Une stratégie d’entreprise efficace définit clairement les conditions de réussite de l’entreprise et les priorités qu’elle se fixe pour y parvenir. Une bonne stratégie informatique, quant à elle, définit comment les technologies de l’information aideront l’entreprise à atteindre ses objectifs stratégiques. Quand la stratégie commerciale et la stratégie informatique d’une entreprise sont étroitement liées, celle-ci est plus susceptible de concrétiser ses ambitions stratégiques.
Pour parvenir à établir cette corrélation, les responsables informatiques chargés de la planification stratégique doivent établir des liens entre chaque action de leur service informatique et des éléments spécifiques de la stratégie de l’entreprise. Les DSI y parviennent en axant la stratégie informatique sur trois domaines clés :
Contexte. Les facteurs internes et externes qui caractérisent l’environnement opérationnel, ainsi que les éventuelles perspectives et menaces que ces facteurs font peser sur les services informatiques. Le contexte englobe les facteurs commerciaux et technologiques.
Orientation. Les objectifs, les buts et les stratégies de l’entreprise, ainsi que les principes stratégiques qui seront utilisés pour garantir la cohérence des services informatiques avec chacune de ces finalités.
Actions. Les mesures prises par l’informatique pour faire progresser l’entreprise sur la voie de son orientation stratégique et les indicateurs de résultats opérationnels qui seront utilisés pour contrôler leur incidence.
Pour définir les mesures des services informatiques qui permettront d’atteindre les objectifs stratégiques de l’entreprise, il faut tout d’abord identifier les capacités dont l’entreprise a besoin pour mettre en œuvre sa stratégie et évaluer ces capacités pour en déterminer les lacunes. Concentrez ensuite les mesures informatiques stratégiques sur les moyens à mettre en œuvre pour combler ces lacunes.
Au sein des entreprises dont les objectifs opérationnels ne sont pas clairs ou qui ont fixé des objectifs transitoires, la stratégie informatique pourrait être axée sur un ensemble de capacités opérationnelles de base. Ces capacités peuvent être considérées comme impératives, urgentes, fondamentales ou communes à un large éventail de scénarios, étant donné qu’elles seront toujours sollicitées. En se concentrant sur ces capacités, la stratégie informatique pourra donc mieux faire face aux évolutions.
Le storytelling est fondamental pour bien communiquer sa stratégie. Cette communication scénarisée vise à rendre la stratégie plus accessible, captivante et mémorable en la présentant sous forme de récits. Pour susciter l’adhésion de chaque groupe cible, les DSI doivent élaborer des récits capables d’inspirer, de mobiliser et d’enthousiasmer.
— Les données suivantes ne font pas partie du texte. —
-- ==== Sys2Proof/Certificates/Slice0/Obligations.lean ====
section
/-! DEFINITION. The statements for the provers, from the numbered rules of spec/. The model's own fields that some
statements name (`hostQueue`, the numbers of the free draws inside `Ram` and `Ahuf`, `bwtDraw`) are those of log
entries 2 to 5; no statement rests on the value of a free draw. -/

open Sys2Proof Sys2Proof.Machine Sys2Proof.Safety

/-! ## Encoding and issue -/

/-- R100, R101: words written out from the opcode map decode to their commands, and every command's word decodes to
it. -/
def Obligations.OpcodeWordsDecode : Prop :=
  decode 0x00000001#32 = .ok .softReset ∧ decode 0x00000012#32 = .ok .crcBuf
    ∧ decode 0x00000020#32 = .ok .saBuild ∧ decode 0x00000031#32 = .ok .bwtInv
    ∧ decode 0x00000040#32 = .ok .mtfEnc ∧ decode 0x00000051#32 = .ok .shufDec
    ∧ decode 0x00000063#32 = .ok .ahufUpdate ∧ decode 0x00000074#32 = .ok .lzwInsert
    ∧ decode 0x00000080#32 = .ok .pBwtLzwC ∧ decode 0x00000091#32 = .ok .pBwtMtfShufD
    ∧ decode 0x000000A1#32 = .ok .pBwtMtfAhufD
    ∧ ∀ i : Instr, decode (encode i) = .ok i

/-- R100, R101: a word that decodes to a command is that command's encoding, so exactly 28 words decode and no bit of a
word is dropped. -/
def Obligations.DecodedWordIsItsEncoding : Prop :=
  ∀ (w : Word) (i : Instr), decode w = .ok i → w = encode i

/-- R104: a host write to CMD of a word that encodes no command is rejected with UnsupportedOperation(1): STATUS,
ERRINFO and FAULTLOG change and nothing else (but the access is used up). The decoder checks RSV first, then OPC. -/
def Obligations.IllegalWordRejected : Prop :=
  (∀ w : Word, cmdRsv w ≠ 0 → decode w = .error .reservedBits)
    ∧ (∀ w : Word, cmdRsv w = 0 → (∀ i : Instr, w ≠ encode i) → decode w = .error .unknownOpcode)
    ∧ ∀ (s : State) (w : Word) (q : List HostAction),
        s.hostQueue = .writeReg 0x00 w :: q → (∀ i : Instr, w ≠ encode i) →
          step s = .next (failed badCommand 0 { s with hostQueue := q })

/-- R360: when the host's next access writes to CMD a word that decodes to a command, the step is that command, at the
state in which the access is used up. The queue of accesses is the model's own (log entry 4). -/
def Obligations.StepRunsDecodedCommand : Prop :=
  ∀ (s : State) (w : Word) (q : List HostAction) (i : Instr),
    s.hostQueue = .writeReg 0x00 w :: q → decode w = .ok i → step s = exec i { s with hostQueue := q }

/-! ## Host accesses and reset -/

/-- R20, R22, R76, R77, U6: a host read changes nothing, and returns the register at its offset: CMD reads 0, STATUS its
fields in their places with bits 31:11 zero, the others their value, an offset with no register 0. A host write of
ARG0 or ILEN stores the value; a write of any other register but CMD, or at an offset with no register, changes
nothing. With no access left nothing changes (log entry 4). -/
def Obligations.HostRegisterAccess : Prop :=
  (∀ (s : State) (q : List HostAction) (v : Word),
    (∀ offset, s.hostQueue = .readReg offset :: q → step s = .next { s with hostQueue := q })
      ∧ (∀ w i, i < Window.size s.params w → s.hostQueue = .readWindow w i :: q →
          step s = .next { s with hostQueue := q })
      ∧ (s.hostQueue = .writeReg 0x08 v :: q → step s = .next { s with arg0 := v, hostQueue := q })
      ∧ (s.hostQueue = .writeReg 0x14 v :: q → step s = .next { s with ilen := v, hostQueue := q })
      ∧ (∀ offset, offset ∉ [0x00, 0x08, 0x14] →
          s.hostQueue = .writeReg offset v :: q → step s = .next { s with hostQueue := q })
      ∧ (s.hostQueue = [] → step s = .next s))
    ∧ ∀ s : State,
      (hostReadReg s 0x00 = 0 ∧ hostReadReg s 0x08 = s.arg0 ∧ hostReadReg s 0x0C = s.res0
        ∧ hostReadReg s 0x10 = s.res1 ∧ hostReadReg s 0x14 = s.ilen ∧ hostReadReg s 0x18 = s.olen
        ∧ hostReadReg s 0x1C = s.errinfo ∧ hostReadReg s 0x20 = s.faultlog ∧ hostReadReg s 0x24 = s.crcacc
        ∧ hostReadReg s 0x28 = s.salen ∧ hostReadReg s 0x2C = s.ahuf.nalloc ∧ hostReadReg s 0x30 = s.lzw.next)
      ∧ ((hostReadReg s 0x04).getLsbD 0 = s.status.busy ∧ (hostReadReg s 0x04).getLsbD 1 = s.status.done
        ∧ (hostReadReg s 0x04).getLsbD 2 = s.status.warn ∧ (hostReadReg s 0x04).getLsbD 3 = s.status.dovf
        ∧ (hostReadReg s 0x04).extractLsb' 4 4 = s.status.err
        ∧ (hostReadReg s 0x04).extractLsb' 8 3 = s.status.stage
        ∧ (hostReadReg s 0x04).extractLsb' 11 21 = 0)
      ∧ ∀ offset, (offset % 4 ≠ 0 ∨ 0x30 < offset) → hostReadReg s offset = 0

/-- R70, R105: loading a byte string makes it the input, one byte write sets that byte, and every other IBUF byte reads
as before; nothing else changes. That a write takes bits 7:0 of a value above 255 is the model's choice (log entry
13). -/
def Obligations.HostWritesInputBuffer : Prop :=
  (∀ (s : State) (bytes : List Byte) (q : List HostAction),
      s.params.wf = true → bytes.length ≤ s.params.bufCap → s.hostQueue = .load bytes :: q →
        ∃ t, step s = .next t ∧ t.input = bytes
          ∧ (∀ a, bytes.length ≤ a → readIbuf t a = readIbuf s a)
          ∧ t = { s with ibuf := t.ibuf, ilen := t.ilen, hostQueue := q })
    ∧ ∀ (s : State) (i : Nat) (v : Word) (q : List HostAction),
        i < s.params.bufCap → s.hostQueue = .writeWindow .ibuf i v :: q →
          ∃ t, step s = .next t ∧ readIbuf t i = v.setWidth 8
            ∧ (∀ a, a ≠ i → readIbuf t a = readIbuf s a)
            ∧ t = { s with ibuf := t.ibuf, hostQueue := q }

/-- The model's choice (log entry 9): an access to an entry that a buffer or window of R34 to R41 does not have, or a load
longer than BUF_CAP, faults. U4: a write to a read-only window that exists changes nothing. -/
def Obligations.HostAccessBounds : Prop :=
  ∀ (s : State) (w : Window) (i : Nat) (v : Word) (bytes : List Byte) (q : List HostAction),
    (s.hostQueue = .writeWindow w i v :: q → Window.size s.params w ≤ i → step s = .fault (.noSuchEntry w i))
      ∧ (s.hostQueue = .readWindow w i :: q → Window.size s.params w ≤ i → step s = .fault (.noSuchEntry w i))
      ∧ (s.hostQueue = .load bytes :: q → s.params.bufCap < bytes.length →
          step s = .fault (.noSuchEntry .ibuf bytes.length))
      ∧ (s.hostQueue = .writeWindow w i v :: q → i < Window.size s.params w → w ≠ .ibuf →
          step s = .next { s with hostQueue := q })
Si le document de présentation de la stratégie informatique est essentiel pour rassembler les précisions et la logique utilisées par les responsables informatiques dans le cadre de la planification stratégique, il ne constitue pas pour autant l’outil de communication le plus efficace. Les DSI devraient plutôt élaborer une version synthétique, en une seule page, mettant en lumière les axes stratégiques essentiels et les résultats opérationnels attendus pour l’entreprise. Même si le document stratégique complet joue un rôle central dans le processus de planification, il est souvent peu partagé au sein de l’entreprise et n’est lu que par un nombre restreint d’acteurs. Parce qu’il vise avant tout à exposer la logique et les fondements de la stratégie, ce type de document n’est pas conçu pour inspirer ou mobiliser un large public.
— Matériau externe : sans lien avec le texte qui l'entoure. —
-- ==== Sys2Proof/Tests/Slice0.lean ====
section
/-! SUPPORT. Tests: the well-formedness checks refuse ill-formed terms; every command word written out from
spec/30_encoding.md R101 decodes to its command; one or two steps per command with the results of
spec/95_test_vectors.md; and for every obligation with hypotheses, states that meet them. -/

namespace Sys2Proof.Tests

set_option Elab.async false

open Sys2Proof.Machine Sys2Proof.Safety

/-! ## Helpers -/

/-- A machine with a small BUF_CAP, after reset. -/
def machine (cap : Nat) : State := State.resetWith { bufCap := cap }

/-- With an input. -/
def loaded (x : List Byte) (cap : Nat := 64) : State := hostLoad x (machine cap)

/-- With an operand. -/
def withArg (v : Word) : State := { machine 16 with arg0 := v }

/-- With one access of the host to come. -/
def queued (a : HostAction) (s : State) : State := { s with hostQueue := [a] }

/-- The state after a command. -/
def after (i : Instr) (s : State) : State :=
  match exec i s with
  | .next t => t
  | .fault _ => s
  | .refused _ => s

/-- The state after a step. -/
def stepped (s : State) : State :=
  match step s with
  | .next t => t
  | .fault _ => s
  | .refused _ => s

/-- What the tests look at: STATUS, ERRINFO and the output. -/
def report (s : State) : Nat × Nat × List Byte := ((statusWord s.status).toNat, s.errinfo.toNat, s.output)

/-- The bytes of "ab". -/
def ab : List Byte := [0x61, 0x62]

/-- The bytes of "banana". -/
def banana : List Byte := [0x62, 0x61, 0x6E, 0x61, 0x6E, 0x61]

/-- An adaptive container whose header is right but for the CRC field 0. -/
def container (payload : List Byte) : List Byte :=
  [0x5A, 0x52, 0x41, 0x48, BitVec.ofNat 8 (16 + payload.length), 0, 0, 0, 0, 0, 0, 0, 0, 0, 0, 0] ++ payload

/-- An adaptive container of the empty block whose CRC field is wrong. -/
def emptyWarned : List Byte := (container [0x80]).set 12 1

/-! ## Well-formedness -/

theorem test_wf_params_small : Params.wf { bufCap := 15 } = false := by decide
theorem test_wf_params_large : Params.wf { bufCap := 268435457 } = false := by decide
theorem test_wf_register_unaligned : registerOffsetWellFormed 0x0A = false := by decide
theorem test_wf_register_beyond : registerOffsetWellFormed 0x34 = false := by decide
theorem test_wf_write_register : (HostAction.writeReg 0x35 0).wellFormed {} = false := by decide
theorem test_wf_read_register : (HostAction.readReg 0x34).wellFormed {} = false := by decide
theorem test_wf_write_window : (HostAction.writeWindow .ibuf 16 0).wellFormed { bufCap := 16 } = false := by decide
theorem test_wf_write_byte : (HostAction.writeWindow .ibuf 15 0x100).wellFormed { bufCap := 16 } = false := by decide
theorem test_wf_read_window : (HostAction.readWindow .samem 17).wellFormed { bufCap := 16 } = false := by decide
theorem test_wf_load :
    (HostAction.load (List.replicate 17 0)).wellFormed { bufCap := 16 } = false := by decide
theorem test_wf_arg_byte : Instr.argWellFormed 0x100#32 .crcByte = false := by decide
theorem test_wf_arg_pair : Instr.argWellFormed 0x3FFF00#32 .lzwProbe = false := by decide
theorem test_wf_accepts :
    Params.wf {} = true ∧ registerOffsetWellFormed 0x30 = true ∧ Instr.argWellFormed 0xFF#32 .crcByte = true
      ∧ Instr.argWellFormed 0x3FFEFF#32 .lzwInsert = true ∧ Instr.wellFormed .lzwInsert = true := by decide

/-! ## Decoding: words written out from R101 -/

theorem test_decode_system :
    decode 0b00000000_00000000_00000000_0000_0001#32 = .ok .softReset
      ∧ decode 0b00000000_00000000_00000000_0000_0010#32 = .ok .xfer := by decide
theorem test_decode_crc :
    decode 0b00000000_00000000_00000000_0001_0000#32 = .ok .crcReset
      ∧ decode 0b00000000_00000000_00000000_0001_0001#32 = .ok .crcByte
      ∧ decode 0b00000000_00000000_00000000_0001_0010#32 = .ok .crcBuf
      ∧ decode 0b00000000_00000000_00000000_0001_0011#32 = .ok .crcRead := by decide
theorem test_decode_sa : decode 0b00000000_00000000_00000000_0010_0000#32 = .ok .saBuild := by decide
theorem test_decode_bwt :
    decode 0b00000000_00000000_00000000_0011_0000#32 = .ok .bwtFwd
      ∧ decode 0b00000000_00000000_00000000_0011_0001#32 = .ok .bwtInv := by decide
theorem test_decode_mtf :
    decode 0b00000000_00000000_00000000_0100_0000#32 = .ok .mtfEnc
      ∧ decode 0b00000000_00000000_00000000_0100_0001#32 = .ok .mtfDec := by decide
theorem test_decode_shuf :
    decode 0b00000000_00000000_00000000_0101_0000#32 = .ok .shufEnc
      ∧ decode 0b00000000_00000000_00000000_0101_0001#32 = .ok .shufDec := by decide
theorem test_decode_ahuf :
    decode 0b00000000_00000000_00000000_0110_0000#32 = .ok .ahufEnc
      ∧ decode 0b00000000_00000000_00000000_0110_0001#32 = .ok .ahufDec
      ∧ decode 0b00000000_00000000_00000000_0110_0010#32 = .ok .ahufInit
      ∧ decode 0b00000000_00000000_00000000_0110_0011#32 = .ok .ahufUpdate := by decide
theorem test_decode_lzw :
    decode 0b00000000_00000000_00000000_0111_0000#32 = .ok .lzwEnc
      ∧ decode 0b00000000_00000000_00000000_0111_0001#32 = .ok .lzwDec
      ∧ decode 0b00000000_00000000_00000000_0111_0010#32 = .ok .lzwInit
      ∧ decode 0b00000000_00000000_00000000_0111_0011#32 = .ok .lzwProbe
      ∧ decode 0b00000000_00000000_00000000_0111_0100#32 = .ok .lzwInsert := by decide
theorem test_decode_pipelines :
    decode 0b00000000_00000000_00000000_1000_0000#32 = .ok .pBwtLzwC
      ∧ decode 0b00000000_00000000_00000000_1000_0001#32 = .ok .pBwtLzwD
      ∧ decode 0b00000000_00000000_00000000_1001_0000#32 = .ok .pBwtMtfShufC
      ∧ decode 0b00000000_00000000_00000000_1001_0001#32 = .ok .pBwtMtfShufD
      ∧ decode 0b00000000_00000000_00000000_1010_0000#32 = .ok .pBwtMtfAhufC
      ∧ decode 0b00000000_00000000_00000000_1010_0001#32 = .ok .pBwtMtfAhufD := by decide
theorem test_decode_rejects :
    decode 0x00000000#32 = .error .unknownOpcode ∧ decode 0x00000003#32 = .error .unknownOpcode
      ∧ decode 0x00000075#32 = .error .unknownOpcode ∧ decode 0x00000130#32 = .error .reservedBits
      ∧ decode 0x80000001#32 = .error .reservedBits := by decide
theorem test_table_word : decodeTableWord 32 0x74 = some .lzwInsert := by decide
theorem test_fetch_word :
    stepped (State.reset.withFetchWord 32 0x13) = after .crcRead State.reset := by decide +kernel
À l’inverse, une synthèse en une page, structurée autour d’un storytelling, se prête davantage à une diffusion à grande échelle et a plus de potentiel pour laisser une impression durable. Ce document, qui vient en complément (et non en remplacement) du document stratégique complet, fait appel à des images et des visuels pour s’adresser à un public plus large et non technique. Pour être vraiment utile, la version en une page de la stratégie doit capter l’attention et répondre aux attentes du public, sans chercher à tout couvrir. Ce choix délibéré entre simplicité et exhaustivité fait de la stratégie en une page un levier de communication redoutablement efficace.
La stratégie informatique permet à chacun de comprendre les actions que l’informatique va entreprendre pour soutenir les objectifs de l’entreprise. Le plan stratégique sert de trait d’union entre la formulation de la stratégie et sa mise en œuvre, en identifiant les mesures à déployer et les investissements à mobiliser pour atteindre les objectifs définis.
Les principales différences entre la stratégie et la planification stratégique sont les suivantes : la stratégie définit la vision à long terme de l’informatique, tandis que le plan stratégique informatique définit la manière dont les services informatiques concrétiseront cette vision stratégique à moyen terme. La planification stratégique prévoit une feuille de route des mesures à mettre en œuvre au cours d’une période de 12 à 24 mois.
Tout comme pour la stratégie elle-même, les responsables informatiques doivent clairement mettre en adéquation chaque mesure avec les objectifs stratégiques définis dans la stratégie de l’entreprise. Cette corrélation permet à l’informatique de définir clairement les responsabilités pour chaque composante de la stratégie et de transmettre le plan aux équipes et aux collaborateurs individuels.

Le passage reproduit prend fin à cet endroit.